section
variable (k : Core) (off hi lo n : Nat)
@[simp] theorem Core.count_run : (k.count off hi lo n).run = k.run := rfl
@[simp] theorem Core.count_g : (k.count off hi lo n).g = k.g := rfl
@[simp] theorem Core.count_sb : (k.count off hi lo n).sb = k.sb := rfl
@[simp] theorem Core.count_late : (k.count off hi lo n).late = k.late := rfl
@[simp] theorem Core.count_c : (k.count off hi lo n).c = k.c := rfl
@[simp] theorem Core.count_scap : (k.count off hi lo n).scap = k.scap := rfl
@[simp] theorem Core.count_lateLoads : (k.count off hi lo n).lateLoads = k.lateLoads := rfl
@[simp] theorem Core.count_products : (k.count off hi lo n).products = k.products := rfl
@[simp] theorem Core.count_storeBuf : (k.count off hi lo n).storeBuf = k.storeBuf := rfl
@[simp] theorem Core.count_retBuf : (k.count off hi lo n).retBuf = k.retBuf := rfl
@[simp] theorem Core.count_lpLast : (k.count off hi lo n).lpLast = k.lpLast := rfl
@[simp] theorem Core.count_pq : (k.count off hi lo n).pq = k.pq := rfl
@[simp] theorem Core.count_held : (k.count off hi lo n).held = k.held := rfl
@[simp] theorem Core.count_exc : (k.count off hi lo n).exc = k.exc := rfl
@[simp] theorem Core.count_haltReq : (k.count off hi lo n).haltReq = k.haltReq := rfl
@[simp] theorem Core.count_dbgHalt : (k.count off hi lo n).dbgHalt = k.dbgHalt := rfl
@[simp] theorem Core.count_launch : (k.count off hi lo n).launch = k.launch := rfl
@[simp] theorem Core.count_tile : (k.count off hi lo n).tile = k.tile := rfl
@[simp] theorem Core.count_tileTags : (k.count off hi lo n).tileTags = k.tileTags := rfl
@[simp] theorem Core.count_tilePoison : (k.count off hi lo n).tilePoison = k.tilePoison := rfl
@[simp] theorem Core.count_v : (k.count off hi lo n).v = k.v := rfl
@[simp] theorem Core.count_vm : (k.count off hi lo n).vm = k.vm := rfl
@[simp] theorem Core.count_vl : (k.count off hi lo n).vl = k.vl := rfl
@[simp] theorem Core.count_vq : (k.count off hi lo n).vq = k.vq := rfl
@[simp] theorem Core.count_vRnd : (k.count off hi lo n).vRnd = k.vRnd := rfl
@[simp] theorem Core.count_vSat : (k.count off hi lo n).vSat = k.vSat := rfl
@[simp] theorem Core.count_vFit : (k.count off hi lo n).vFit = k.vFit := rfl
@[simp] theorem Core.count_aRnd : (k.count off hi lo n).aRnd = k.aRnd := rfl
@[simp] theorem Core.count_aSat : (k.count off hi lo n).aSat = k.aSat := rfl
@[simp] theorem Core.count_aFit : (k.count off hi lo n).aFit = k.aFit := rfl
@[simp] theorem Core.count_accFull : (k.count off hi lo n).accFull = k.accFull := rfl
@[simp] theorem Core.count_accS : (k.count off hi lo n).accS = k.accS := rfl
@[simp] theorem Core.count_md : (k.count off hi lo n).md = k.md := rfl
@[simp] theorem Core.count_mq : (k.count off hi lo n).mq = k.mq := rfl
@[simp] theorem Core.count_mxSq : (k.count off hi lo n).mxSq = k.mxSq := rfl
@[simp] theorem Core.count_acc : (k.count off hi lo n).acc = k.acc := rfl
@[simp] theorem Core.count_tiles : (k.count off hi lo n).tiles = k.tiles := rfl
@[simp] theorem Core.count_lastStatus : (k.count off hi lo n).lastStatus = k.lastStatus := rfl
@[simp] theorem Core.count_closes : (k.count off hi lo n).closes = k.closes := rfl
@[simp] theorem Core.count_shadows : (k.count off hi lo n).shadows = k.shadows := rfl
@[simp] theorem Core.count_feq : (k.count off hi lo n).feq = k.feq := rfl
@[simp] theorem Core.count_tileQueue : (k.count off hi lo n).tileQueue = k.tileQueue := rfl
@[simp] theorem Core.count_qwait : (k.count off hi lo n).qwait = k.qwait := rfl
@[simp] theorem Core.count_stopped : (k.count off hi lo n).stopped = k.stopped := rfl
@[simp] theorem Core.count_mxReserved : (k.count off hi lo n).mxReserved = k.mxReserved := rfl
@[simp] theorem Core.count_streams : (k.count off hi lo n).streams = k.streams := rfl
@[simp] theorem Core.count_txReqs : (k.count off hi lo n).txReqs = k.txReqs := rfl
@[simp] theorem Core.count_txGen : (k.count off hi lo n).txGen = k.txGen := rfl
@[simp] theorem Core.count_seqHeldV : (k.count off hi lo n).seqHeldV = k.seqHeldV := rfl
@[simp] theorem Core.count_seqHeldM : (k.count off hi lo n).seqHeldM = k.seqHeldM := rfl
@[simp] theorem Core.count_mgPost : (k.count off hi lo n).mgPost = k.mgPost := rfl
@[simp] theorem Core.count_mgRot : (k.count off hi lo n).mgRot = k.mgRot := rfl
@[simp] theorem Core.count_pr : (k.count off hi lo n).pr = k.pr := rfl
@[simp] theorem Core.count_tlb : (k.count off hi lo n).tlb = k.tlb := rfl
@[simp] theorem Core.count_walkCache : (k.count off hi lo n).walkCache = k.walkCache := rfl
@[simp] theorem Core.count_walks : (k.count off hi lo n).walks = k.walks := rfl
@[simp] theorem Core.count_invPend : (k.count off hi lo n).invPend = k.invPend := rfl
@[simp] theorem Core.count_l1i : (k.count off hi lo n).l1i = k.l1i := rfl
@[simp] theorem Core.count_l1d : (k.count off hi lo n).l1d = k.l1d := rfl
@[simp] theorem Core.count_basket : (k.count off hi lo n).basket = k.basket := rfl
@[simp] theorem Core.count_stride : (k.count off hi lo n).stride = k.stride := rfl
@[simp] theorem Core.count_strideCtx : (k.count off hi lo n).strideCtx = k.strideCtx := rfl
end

————

(EXERCISE) From the records above, transcribe exactly the run of lines that opens with the line holding "k.pq := rfl" and closes with the line holding "k.exc := rfl", both included.

(COMPLETED TASK)
@[simp] theorem Core.count_pq : (k.count off hi lo n).pq = k.pq := rfl
@[simp] theorem Core.count_held : (k.count off hi lo n).held = k.held := rfl
@[simp] theorem Core.count_exc : (k.count off hi lo n).exc = k.exc := rfl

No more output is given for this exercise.